From Perception to Grasp: a Real-Time Framework for Object-Agnostic Human-to-Robot Handovers

The handover of objects consists of a joint action of a giver transferring an object to a receiver. Providing such capability to collaborative robots is crucial for human-robot collaboration in manufacturing scenarios, especially when people are involved. The objective of this work is to provide a general framework for a real-time, object-agnostic human-to-robot handover. After the generation of a point cloud of the scene by means of a single RGB-D sensor mounted on the robot's gripper, the proposed method comprises three phases. The first one involves the segmentation of the scene, which allows to distinguish between the human hand and the object being held. The second phase consists of generating a set of possible grasps from the elaborated scene. Finally, the third phase regards the selection of the feasible grasp poses according to three defined criteria.

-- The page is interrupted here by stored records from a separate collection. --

-- ==== Sys2Proof/Machine/Power.lean ====
section
/-! DEFINITION. Power domains, operating points and the Dome sequencer (R647 to R669, R674 to R678), temperature and power limits (R670 to R682, R828 to R832), THERM_WARN_N (R683, R684), and the current monitors (R742, R743). -/

namespace Sys2Proof.Machine

def rLmbPwr (l : Nat) : Nat := limbBase l + 0x6000
def rLmbTemp (l : Nat) : Nat := limbBase l + 0x6008
def rFldTemp (f : Nat) : Nat := fieldBase f + 0x608
def rDomePcap : Nat := 0x9010
def rDomeTrip : Nat := 0x9020
def rDomeBus : Nat := 0x9030

def State.modPwr (s : State) (f : Power → Power) : State := { s with pwr := f s.pwr }

/-! ### Domains (R647, R689, R691) -/

/-- The state of a domain: 0 OFF, 1 RAMP, 2 ON, 3 FAILED. -/
def domSt (s : State) (d : Nat) : Nat :=
  if d < 252 then s.fld (rFldPwr (d / 3)) (25 + 2 * (d % 3)) (24 + 2 * (d % 3))
  else if d < 284 then s.fld (rLmbPwr ((d - 252) / 4)) (2 * ((d - 252) % 4) + 1) (2 * ((d - 252) % 4))
  else if d < 292 then s.fld (rLmbPwr (d - 284)) 9 8
  else tget 0 s.pwr.dst d

/-- The state with a domain's state set. -/
def setDom (d v : Nat) (s : State) : State :=
  if d < 252 then s.setFld (rFldPwr (d / 3)) (25 + 2 * (d % 3)) (24 + 2 * (d % 3)) v
  else if d < 284 then s.setFld (rLmbPwr ((d - 252) / 4)) (2 * ((d - 252) % 4) + 1) (2 * ((d - 252) % 4)) v
  else if d < 292 then s.setFld (rLmbPwr (d - 284)) 9 8 v
  else s.modPwr (fun p => { p with dst := tset p.dst d v })

/-- All three domains of a field are ON. -/
def fieldOn3 (s : State) (f : Nat) : Bool := transitOn s f && storeOn s f && computeOn s f
/-- A field is transit-only (R651). -/
def transitOnly (s : State) (f : Nat) : Bool := transitOn s f && !storeOn s f && !computeOn s f

/-! ### Operating points (R651 to R654) -/

/-- REQ as it acts (R689). -/
def reqPoint (s : State) (f : Nat) : Nat := let r := s.fld (rFldPwr f) 2 0; if r = 0 then 1 else min r 4
/-- The effective point that REQ and the caps give (R653). -/
def effTarget (s : State) (f : Nat) : Nat :=
  max (max (reqPoint s f) (s.fld (rFldPwr f) 6 4)) (max (s.fld (rFldPwr f) 10 8) (s.fld (rFldPwr f) 14 12))
/-- FLD_PWR.EFF. -/
def effPoint (s : State) (f : Nat) : Nat := s.fld (rFldPwr f) 18 16

/-- EFF changes, and the open record follows it (R743). -/
def setEff (f e : Nat) (s : State) : State :=
  let s0 := if s.fld (rFldPwr f) 18 16 = e then s else sliceAbandon f s
  let s1 := s0.setFld (rFldPwr f) 18 16 e
  if (s1.chrOf f).isOpen then s1.modChr f (fun k => { k with effMax := max k.effMax e, effMin := min k.effMin e }) else s1

/-- A step toward the effective point begins where none is in progress (R654). -/
def dvfsKick (f : Nat) (s : State) : State :=
  let e := effPoint s f
  let t := effTarget s f
  if fieldOn3 s f && (tfind s.pwr.dvfs f).isNone && 1 ≤ e && e ≤ 4 && e != t then
    s.modPwr (fun p => { p with dvfs := tset p.dvfs f (if e < t then e + 1 else e - 1) })
  else s

/-- DVFS_STEP_DONE (R654). -/
def execDvfsStepDone (f : FieldId) (s : State) : Res :=
  match tfind s.pwr.dvfs f.val with
  | none => .next s
  | some e =>
    let s1 := s.modPwr (fun p => { p with dvfs := terase p.dvfs f.val })
    if fieldOn3 s f.val then
      .next (dvfsKick f.val (setEff f.val e (s1.modPwr (fun p => { p with clk := (List.range 6).foldl (fun t i => tset t (6 * f.val + i) e) p.clk }))))
    else .next s1

/-- A register write of FLD_PWR: REQ, and the move that follows. -/
def fldPwrWrite (f : Nat) (v : Word) (s : State) : State := dvfsKick f (plainWrite s (rFldPwr f) v)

The proposed approach consists of constructing a possible implementation for the Human-To-Robot handover task, leveraging and modifying models found in the literature. In particular, a faster version of the EgoHOS model, Fast-EgoHOS, for the segmentation task has been proposed and compared to its original implementation, named Complete-EgoHOS. Moreover, a comparison has been conducted between three state-of-the-art models for grasp generation, which are GraspNet, 6-DoF GraspNet, and Contact-GraspNet. Based on the best segmentation-grasp detection model configuration, identified through an offline evaluation in terms of accuracy, execution time, and grasp quality, an online evaluation is performed. This is conducted by measuring the success rate and the time needed to perform an handover attempt. The presented approach allows us to achieve a value of IoU of Fast-EgoHOS of 78.8% compared to the 82.84% of Complete-EgoHOS, with a significant advantage in terms of inference time. In the online evaluation, a grasp success rate of 82.9% is achieved with the Fast EgoHOS-Contact-Graspnet configuration and of 80.3% with Fast-EgoHOS-Graspnet. Results are obtained considering a set of 19 distinct objects presented in various positions.